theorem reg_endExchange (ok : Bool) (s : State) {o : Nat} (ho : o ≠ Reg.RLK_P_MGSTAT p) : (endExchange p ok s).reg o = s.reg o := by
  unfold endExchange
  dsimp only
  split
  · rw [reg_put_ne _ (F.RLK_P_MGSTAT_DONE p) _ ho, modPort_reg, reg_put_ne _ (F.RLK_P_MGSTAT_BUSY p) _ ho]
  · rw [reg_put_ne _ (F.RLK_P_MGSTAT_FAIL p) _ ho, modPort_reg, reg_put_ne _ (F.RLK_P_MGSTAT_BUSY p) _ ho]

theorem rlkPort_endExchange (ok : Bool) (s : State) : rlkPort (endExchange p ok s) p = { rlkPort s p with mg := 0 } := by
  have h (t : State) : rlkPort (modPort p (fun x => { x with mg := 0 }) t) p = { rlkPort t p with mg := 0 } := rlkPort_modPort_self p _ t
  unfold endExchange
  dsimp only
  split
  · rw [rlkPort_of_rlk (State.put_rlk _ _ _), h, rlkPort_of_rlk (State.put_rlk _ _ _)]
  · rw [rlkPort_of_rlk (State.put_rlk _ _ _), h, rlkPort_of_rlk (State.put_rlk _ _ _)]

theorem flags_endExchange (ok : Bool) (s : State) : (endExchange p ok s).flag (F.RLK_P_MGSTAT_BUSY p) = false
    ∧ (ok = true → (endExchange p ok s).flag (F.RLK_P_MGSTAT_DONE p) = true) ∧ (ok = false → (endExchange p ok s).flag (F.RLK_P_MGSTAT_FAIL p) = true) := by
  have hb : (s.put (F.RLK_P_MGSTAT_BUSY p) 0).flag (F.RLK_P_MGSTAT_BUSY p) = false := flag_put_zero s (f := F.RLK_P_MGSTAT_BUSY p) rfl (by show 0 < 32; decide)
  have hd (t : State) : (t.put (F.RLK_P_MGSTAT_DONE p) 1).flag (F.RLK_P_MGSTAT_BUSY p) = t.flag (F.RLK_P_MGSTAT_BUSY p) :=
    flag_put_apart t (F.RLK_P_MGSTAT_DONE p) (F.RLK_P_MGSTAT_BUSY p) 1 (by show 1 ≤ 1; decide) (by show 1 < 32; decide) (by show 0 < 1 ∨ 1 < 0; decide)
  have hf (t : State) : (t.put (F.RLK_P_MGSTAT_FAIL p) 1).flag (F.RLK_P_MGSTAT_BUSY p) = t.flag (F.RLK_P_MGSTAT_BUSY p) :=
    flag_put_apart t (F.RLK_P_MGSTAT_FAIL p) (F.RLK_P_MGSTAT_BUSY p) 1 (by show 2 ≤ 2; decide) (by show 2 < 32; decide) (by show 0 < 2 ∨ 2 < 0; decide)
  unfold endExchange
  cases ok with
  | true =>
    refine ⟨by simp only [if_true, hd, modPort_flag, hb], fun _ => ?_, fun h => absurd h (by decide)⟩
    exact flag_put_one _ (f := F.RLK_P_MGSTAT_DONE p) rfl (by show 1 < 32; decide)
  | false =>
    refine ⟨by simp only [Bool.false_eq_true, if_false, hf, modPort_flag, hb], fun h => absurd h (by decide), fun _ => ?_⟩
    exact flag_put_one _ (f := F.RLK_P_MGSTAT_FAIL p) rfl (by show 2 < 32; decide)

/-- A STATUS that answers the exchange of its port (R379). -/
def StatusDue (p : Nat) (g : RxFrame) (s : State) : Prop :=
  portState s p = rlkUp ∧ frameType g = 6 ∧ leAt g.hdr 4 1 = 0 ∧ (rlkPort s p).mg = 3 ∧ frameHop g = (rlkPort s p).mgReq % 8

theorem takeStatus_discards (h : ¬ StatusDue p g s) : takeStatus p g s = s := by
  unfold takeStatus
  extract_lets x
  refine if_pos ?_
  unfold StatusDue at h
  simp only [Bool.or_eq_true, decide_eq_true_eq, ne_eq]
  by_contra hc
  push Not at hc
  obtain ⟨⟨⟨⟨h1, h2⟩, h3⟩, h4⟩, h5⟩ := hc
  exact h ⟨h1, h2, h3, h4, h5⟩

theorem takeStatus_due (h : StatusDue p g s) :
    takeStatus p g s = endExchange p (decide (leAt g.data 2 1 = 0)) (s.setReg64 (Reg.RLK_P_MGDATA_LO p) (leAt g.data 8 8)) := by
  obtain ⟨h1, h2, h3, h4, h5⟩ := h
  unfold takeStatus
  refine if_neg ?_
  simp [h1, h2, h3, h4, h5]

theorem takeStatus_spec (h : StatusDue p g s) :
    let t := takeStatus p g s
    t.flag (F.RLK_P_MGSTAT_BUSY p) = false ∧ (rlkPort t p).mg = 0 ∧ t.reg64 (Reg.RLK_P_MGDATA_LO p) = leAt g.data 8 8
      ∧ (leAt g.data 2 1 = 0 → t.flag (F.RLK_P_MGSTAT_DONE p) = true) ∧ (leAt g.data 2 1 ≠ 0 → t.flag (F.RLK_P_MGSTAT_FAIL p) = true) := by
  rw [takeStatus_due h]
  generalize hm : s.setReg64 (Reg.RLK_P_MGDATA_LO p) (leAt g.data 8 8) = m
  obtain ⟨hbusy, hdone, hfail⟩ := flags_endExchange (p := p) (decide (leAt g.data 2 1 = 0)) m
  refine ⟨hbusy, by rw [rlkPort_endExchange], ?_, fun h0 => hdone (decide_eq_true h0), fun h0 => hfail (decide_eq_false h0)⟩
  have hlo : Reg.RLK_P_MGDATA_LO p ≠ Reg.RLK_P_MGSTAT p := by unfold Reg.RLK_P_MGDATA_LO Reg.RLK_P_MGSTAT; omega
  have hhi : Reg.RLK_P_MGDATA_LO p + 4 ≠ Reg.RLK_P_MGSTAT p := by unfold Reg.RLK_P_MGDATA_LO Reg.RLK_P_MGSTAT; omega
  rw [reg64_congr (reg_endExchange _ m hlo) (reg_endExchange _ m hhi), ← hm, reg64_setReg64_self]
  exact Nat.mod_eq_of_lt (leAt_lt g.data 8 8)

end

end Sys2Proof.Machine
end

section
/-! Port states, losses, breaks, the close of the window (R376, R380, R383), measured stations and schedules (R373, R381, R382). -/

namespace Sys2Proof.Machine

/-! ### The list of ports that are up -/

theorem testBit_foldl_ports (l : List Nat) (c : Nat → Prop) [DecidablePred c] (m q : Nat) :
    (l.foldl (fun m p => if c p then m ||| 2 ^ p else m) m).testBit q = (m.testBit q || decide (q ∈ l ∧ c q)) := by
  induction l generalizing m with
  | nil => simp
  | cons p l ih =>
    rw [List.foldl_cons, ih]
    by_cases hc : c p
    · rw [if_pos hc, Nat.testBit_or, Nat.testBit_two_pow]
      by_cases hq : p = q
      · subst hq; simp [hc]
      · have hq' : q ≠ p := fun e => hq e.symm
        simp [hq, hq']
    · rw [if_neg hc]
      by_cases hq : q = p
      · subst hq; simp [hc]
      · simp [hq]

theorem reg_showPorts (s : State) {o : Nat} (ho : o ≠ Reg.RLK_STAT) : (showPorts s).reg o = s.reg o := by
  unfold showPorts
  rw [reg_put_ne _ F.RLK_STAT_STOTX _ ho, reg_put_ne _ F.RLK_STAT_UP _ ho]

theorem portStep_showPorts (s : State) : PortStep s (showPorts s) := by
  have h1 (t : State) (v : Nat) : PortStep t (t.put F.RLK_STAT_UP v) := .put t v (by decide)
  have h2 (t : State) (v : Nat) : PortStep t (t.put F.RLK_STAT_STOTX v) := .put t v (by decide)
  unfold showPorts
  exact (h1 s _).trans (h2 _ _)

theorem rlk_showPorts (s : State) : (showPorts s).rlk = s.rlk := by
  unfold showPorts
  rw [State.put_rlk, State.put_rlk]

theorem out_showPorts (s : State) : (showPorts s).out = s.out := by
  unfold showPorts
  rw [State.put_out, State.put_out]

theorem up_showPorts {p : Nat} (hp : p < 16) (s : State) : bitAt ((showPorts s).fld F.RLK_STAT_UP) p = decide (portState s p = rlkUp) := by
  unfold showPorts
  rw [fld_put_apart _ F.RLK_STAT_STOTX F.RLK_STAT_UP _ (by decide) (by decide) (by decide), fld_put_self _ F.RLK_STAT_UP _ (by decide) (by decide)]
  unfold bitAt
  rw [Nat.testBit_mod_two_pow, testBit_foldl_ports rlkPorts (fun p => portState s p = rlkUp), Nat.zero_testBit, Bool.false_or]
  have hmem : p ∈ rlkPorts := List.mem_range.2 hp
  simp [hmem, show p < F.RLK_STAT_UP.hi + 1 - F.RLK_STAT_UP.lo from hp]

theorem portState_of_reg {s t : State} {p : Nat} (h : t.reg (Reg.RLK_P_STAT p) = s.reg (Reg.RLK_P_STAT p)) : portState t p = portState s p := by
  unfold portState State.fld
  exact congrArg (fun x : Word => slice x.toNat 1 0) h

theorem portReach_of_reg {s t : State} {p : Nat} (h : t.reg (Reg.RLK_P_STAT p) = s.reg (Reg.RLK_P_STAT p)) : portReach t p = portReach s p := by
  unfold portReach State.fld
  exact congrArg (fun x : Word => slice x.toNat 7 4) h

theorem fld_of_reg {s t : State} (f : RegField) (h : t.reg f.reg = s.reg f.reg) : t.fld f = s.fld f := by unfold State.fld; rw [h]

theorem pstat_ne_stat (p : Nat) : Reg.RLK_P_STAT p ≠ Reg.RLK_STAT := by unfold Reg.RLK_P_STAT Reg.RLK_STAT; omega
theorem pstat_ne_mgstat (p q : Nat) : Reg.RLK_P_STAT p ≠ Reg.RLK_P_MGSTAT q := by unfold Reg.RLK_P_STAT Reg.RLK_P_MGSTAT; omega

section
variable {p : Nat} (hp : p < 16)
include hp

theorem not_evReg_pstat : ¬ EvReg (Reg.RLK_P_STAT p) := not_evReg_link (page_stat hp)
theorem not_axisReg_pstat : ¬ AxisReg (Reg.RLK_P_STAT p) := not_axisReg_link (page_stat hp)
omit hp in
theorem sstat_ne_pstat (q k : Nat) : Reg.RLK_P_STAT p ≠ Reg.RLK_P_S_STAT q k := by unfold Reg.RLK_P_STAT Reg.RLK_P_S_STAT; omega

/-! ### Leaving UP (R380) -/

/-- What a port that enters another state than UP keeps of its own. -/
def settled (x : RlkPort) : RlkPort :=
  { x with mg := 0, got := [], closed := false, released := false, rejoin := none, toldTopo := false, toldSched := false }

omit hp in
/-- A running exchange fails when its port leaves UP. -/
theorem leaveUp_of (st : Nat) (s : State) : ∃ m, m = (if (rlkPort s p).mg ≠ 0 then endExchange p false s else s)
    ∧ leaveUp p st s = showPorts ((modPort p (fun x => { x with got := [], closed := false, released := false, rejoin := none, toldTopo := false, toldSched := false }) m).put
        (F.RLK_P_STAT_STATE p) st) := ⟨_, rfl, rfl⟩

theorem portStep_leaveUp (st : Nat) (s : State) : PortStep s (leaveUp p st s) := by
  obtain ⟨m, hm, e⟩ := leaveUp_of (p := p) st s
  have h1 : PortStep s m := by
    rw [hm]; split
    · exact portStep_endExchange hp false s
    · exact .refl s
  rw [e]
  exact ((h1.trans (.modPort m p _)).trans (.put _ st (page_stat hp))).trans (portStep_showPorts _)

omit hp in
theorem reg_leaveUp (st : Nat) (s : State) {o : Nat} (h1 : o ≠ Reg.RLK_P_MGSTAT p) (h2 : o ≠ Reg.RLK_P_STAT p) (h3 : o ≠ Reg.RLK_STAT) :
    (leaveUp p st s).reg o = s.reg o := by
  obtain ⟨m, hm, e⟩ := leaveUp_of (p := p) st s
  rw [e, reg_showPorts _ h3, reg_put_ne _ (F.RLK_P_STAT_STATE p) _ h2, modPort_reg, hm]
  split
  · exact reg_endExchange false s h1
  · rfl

--

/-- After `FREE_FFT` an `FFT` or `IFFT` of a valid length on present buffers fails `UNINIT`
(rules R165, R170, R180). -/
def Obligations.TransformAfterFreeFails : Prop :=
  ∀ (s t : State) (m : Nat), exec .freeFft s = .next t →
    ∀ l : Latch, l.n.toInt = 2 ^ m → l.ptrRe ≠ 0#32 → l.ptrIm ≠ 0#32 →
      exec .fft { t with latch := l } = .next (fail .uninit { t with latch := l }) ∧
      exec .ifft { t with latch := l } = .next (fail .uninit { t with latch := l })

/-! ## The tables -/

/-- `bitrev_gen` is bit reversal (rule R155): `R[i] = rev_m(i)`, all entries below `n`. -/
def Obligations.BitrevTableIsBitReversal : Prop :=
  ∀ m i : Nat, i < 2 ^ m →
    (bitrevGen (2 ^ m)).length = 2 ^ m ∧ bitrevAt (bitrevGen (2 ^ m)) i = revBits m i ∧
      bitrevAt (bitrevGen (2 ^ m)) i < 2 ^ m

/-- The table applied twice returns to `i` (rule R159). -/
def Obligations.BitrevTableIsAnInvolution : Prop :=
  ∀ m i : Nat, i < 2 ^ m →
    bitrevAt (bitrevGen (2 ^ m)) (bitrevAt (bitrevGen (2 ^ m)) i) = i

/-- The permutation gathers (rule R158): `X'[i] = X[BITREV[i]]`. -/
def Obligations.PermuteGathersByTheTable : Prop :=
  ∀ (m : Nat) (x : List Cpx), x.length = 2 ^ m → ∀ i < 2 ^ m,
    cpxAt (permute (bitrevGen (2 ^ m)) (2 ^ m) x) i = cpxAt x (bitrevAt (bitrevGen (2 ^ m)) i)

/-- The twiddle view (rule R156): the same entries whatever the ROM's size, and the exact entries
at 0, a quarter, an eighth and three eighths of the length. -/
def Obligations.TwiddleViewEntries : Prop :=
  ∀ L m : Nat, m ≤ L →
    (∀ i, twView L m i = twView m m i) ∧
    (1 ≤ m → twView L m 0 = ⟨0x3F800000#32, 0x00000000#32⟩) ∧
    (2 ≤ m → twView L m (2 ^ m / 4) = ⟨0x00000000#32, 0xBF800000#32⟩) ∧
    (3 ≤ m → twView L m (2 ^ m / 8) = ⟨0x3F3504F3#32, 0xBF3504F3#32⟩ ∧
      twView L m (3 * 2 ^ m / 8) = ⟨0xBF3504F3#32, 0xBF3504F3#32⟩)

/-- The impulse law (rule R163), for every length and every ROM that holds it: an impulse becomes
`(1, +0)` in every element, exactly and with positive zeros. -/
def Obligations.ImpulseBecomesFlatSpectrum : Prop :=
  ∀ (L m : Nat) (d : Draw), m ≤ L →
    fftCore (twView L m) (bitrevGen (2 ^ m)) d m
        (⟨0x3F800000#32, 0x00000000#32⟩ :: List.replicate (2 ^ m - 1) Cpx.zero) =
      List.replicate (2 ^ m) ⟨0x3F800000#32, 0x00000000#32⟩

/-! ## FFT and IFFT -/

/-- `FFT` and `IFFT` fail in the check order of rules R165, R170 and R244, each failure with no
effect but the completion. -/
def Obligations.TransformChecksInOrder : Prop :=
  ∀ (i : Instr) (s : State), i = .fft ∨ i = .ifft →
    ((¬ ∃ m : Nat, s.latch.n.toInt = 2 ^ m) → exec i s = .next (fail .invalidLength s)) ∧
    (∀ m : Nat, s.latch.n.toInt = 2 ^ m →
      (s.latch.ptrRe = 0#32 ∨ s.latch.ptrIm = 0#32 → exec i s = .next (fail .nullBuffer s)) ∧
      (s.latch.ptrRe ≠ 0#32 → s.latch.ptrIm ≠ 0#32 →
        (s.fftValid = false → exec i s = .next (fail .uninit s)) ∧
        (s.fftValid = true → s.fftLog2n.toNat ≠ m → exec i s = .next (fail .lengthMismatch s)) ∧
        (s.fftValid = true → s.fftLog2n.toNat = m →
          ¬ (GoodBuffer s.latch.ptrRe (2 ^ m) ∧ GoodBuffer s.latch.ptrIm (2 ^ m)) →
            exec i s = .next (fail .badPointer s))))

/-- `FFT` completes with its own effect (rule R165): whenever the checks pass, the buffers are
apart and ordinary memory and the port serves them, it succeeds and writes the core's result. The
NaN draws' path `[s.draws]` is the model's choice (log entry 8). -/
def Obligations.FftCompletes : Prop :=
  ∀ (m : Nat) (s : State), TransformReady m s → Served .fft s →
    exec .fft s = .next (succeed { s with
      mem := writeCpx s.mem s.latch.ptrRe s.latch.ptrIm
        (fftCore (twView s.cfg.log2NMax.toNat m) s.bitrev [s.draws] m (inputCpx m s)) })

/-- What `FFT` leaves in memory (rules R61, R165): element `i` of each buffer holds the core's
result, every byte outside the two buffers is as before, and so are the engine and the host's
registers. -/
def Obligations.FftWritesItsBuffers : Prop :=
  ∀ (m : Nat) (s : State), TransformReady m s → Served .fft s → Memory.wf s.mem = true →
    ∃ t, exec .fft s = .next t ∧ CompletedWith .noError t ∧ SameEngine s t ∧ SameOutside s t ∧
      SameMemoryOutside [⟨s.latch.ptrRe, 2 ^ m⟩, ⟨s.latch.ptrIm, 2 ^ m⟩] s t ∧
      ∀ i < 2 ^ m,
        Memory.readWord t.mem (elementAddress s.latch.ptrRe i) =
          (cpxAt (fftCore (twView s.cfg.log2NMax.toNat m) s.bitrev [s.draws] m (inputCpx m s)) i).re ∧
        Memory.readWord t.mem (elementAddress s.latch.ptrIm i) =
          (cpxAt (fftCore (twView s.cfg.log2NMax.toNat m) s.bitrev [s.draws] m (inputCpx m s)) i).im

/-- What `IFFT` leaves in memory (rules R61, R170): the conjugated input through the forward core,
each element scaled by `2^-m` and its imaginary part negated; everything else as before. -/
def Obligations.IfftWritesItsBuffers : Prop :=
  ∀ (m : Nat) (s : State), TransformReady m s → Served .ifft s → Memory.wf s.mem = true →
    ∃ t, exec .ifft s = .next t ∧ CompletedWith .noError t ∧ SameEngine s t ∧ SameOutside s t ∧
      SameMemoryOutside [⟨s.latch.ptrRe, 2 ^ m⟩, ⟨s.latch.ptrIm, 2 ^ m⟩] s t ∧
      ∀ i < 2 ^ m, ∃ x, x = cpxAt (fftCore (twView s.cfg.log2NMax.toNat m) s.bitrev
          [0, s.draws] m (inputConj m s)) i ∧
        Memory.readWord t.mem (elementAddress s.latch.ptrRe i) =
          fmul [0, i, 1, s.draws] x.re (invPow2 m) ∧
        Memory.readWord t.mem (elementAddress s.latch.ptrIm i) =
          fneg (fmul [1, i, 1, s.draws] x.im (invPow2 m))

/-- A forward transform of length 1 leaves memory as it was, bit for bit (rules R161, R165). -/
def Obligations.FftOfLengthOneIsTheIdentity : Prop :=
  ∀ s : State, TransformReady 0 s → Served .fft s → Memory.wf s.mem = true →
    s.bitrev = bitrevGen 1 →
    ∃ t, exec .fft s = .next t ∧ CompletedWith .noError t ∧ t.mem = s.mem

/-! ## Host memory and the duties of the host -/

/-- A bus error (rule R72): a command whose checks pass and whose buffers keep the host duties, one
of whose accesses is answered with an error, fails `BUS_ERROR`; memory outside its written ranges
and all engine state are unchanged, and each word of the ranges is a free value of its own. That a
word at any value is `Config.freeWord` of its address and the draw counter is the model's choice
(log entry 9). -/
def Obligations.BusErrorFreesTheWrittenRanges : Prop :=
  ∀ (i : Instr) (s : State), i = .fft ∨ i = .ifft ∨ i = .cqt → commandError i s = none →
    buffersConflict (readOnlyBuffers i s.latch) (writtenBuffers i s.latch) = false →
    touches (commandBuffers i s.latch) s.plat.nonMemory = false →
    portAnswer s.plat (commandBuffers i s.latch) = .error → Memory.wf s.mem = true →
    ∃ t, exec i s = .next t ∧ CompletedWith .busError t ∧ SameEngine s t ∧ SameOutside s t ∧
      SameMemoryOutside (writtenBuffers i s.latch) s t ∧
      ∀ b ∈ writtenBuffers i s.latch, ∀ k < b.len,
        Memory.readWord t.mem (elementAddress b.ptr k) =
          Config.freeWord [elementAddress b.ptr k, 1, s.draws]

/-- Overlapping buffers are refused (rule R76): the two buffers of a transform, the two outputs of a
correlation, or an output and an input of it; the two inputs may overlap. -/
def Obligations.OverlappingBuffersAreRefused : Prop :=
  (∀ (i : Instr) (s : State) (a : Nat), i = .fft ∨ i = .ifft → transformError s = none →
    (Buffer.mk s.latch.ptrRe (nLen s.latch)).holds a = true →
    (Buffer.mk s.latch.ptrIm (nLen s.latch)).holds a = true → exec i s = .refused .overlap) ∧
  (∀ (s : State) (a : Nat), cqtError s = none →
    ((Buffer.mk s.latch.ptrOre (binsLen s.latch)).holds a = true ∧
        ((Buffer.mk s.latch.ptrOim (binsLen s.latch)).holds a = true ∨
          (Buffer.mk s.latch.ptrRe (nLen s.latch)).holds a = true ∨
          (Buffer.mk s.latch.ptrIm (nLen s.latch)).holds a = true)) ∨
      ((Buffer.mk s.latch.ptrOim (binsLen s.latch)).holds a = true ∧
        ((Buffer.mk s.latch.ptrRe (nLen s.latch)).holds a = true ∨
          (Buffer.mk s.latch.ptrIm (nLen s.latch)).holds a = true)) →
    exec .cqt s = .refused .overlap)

* Required work *
Take the listing above and repeat exactly the lines from the one containing "that are up -/" through the one containing "e => hq e.symm", both included.

* Answer area *
/-! ### The list of ports that are up -/

theorem testBit_foldl_ports (l : List Nat) (c : Nat → Prop) [DecidablePred c] (m q : Nat) :
    (l.foldl (fun m p => if c p then m ||| 2 ^ p else m) m).testBit q = (m.testBit q || decide (q ∈ l ∧ c q)) := by
  induction l generalizing m with
  | nil => simp
  | cons p l ih =>
    rw [List.foldl_cons, ih]
    by_cases hc : c p
    · rw [if_pos hc, Nat.testBit_or, Nat.testBit_two_pow]
      by_cases hq : p = q
      · subst hq; simp [hc]
      · have hq' : q ≠ p := fun e => hq e.symm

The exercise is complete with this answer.